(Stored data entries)
-- ==== Sys2Proof/Machine/Operands.lean ====
section
/-! DEFINITION. The operand forms of the commands (30_encoding.md R82): the level token, cell coordinates, buffer
indices; and the order of bits in bit sequences and codewords (00_scope.md R13, 20_memory.md R63). -/

namespace Sys2Proof.Machine

/-- The level of a token byte: 'L', 'M', 'Q', 'H' in upper case; nothing else is a level (R102). -/
def levelOfToken (t : Byte) : Option Level :=
  if t = 0x4C then some .L
  else if t = 0x4D then some .M
  else if t = 0x51 then some .Q
  else if t = 0x48 then some .H
  else none

/-- A cell coordinate pair is legal: rows and columns 0..20 (R65, R109). -/
def inGrid (r c : Nat) : Bool := r ≤ 20 && c ≤ 20

/-- The first `len` entries of a buffer, the entries its length register says exist (R26); none when the buffer holds
fewer. -/
def entries {α : Type} (buf : List α) (len : Nat) : Option (List α) :=
  if len ≤ buf.length then some (buf.take len) else none

/-- The buffer after a write at index `len`, one past its last entry (R103, R104). -/
def appended {α : Type} (buf : List α) (len : Nat) (v : α) : List α := buf.take len ++ [v]

/-- `bitsN(v)`: the N-bit sequence of a value, most significant bit first (R13). -/
def bitsN : Nat → Nat → List Bool
  | 0, _ => []
  | n + 1, v => v.testBit n :: bitsN n v

/-- The value of a bit sequence read most significant bit first (R13). -/
def bitsValue (bs : List Bool) : Nat := bs.foldl (fun v b => 2 * v + b.toNat) 0

/-- `byte(s, i)`: bit 7 is `s[8i]`, bit 0 is `s[8i+7]` (R13). -/
def byteAt (s : List Bool) (i : Nat) : Byte := BitVec.ofNat 8 (bitsValue ((s.drop (8 * i)).take 8))

/-- The bits of a list of codewords, each most significant bit first (R63, R199). -/
def codewordBits (cw : List Byte) : List Bool := cw.flatMap fun b => bitsN 8 b.toNat

end Sys2Proof.Machine
end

Description of the task — Set down, please, the lines from the line holding "if t = 0x4C then some .L" through the final line of the data, exactly and with nothing added.

Output for this exercise —
  if t = 0x4C then some .L
  else if t = 0x4D then some .M
  else if t = 0x51 then some .Q
  else if t = 0x48 then some .H
  else none

/-- A cell coordinate pair is legal: rows and columns 0..20 (R65, R109). -/
def inGrid (r c : Nat) : Bool := r ≤ 20 && c ≤ 20

/-- The first `len` entries of a buffer, the entries its length register says exist (R26); none when the buffer holds
fewer. -/
def entries {α : Type} (buf : List α) (len : Nat) : Option (List α) :=
  if len ≤ buf.length then some (buf.take len) else none

/-- The buffer after a write at index `len`, one past its last entry (R103, R104). -/
def appended {α : Type} (buf : List α) (len : Nat) (v : α) : List α := buf.take len ++ [v]

/-- `bitsN(v)`: the N-bit sequence of a value, most significant bit first (R13). -/
def bitsN : Nat → Nat → List Bool
  | 0, _ => []
  | n + 1, v => v.testBit n :: bitsN n v

/-- The value of a bit sequence read most significant bit first (R13). -/
def bitsValue (bs : List Bool) : Nat := bs.foldl (fun v b => 2 * v + b.toNat) 0

/-- `byte(s, i)`: bit 7 is `s[8i]`, bit 0 is `s[8i+7]` (R13). -/
def byteAt (s : List Bool) (i : Nat) : Byte := BitVec.ofNat 8 (bitsValue ((s.drop (8 * i)).take 8))

/-- The bits of a list of codewords, each most significant bit first (R63, R199). -/
def codewordBits (cw : List Byte) : List Bool := cw.flatMap fun b => bitsN 8 b.toNat

end Sys2Proof.Machine
end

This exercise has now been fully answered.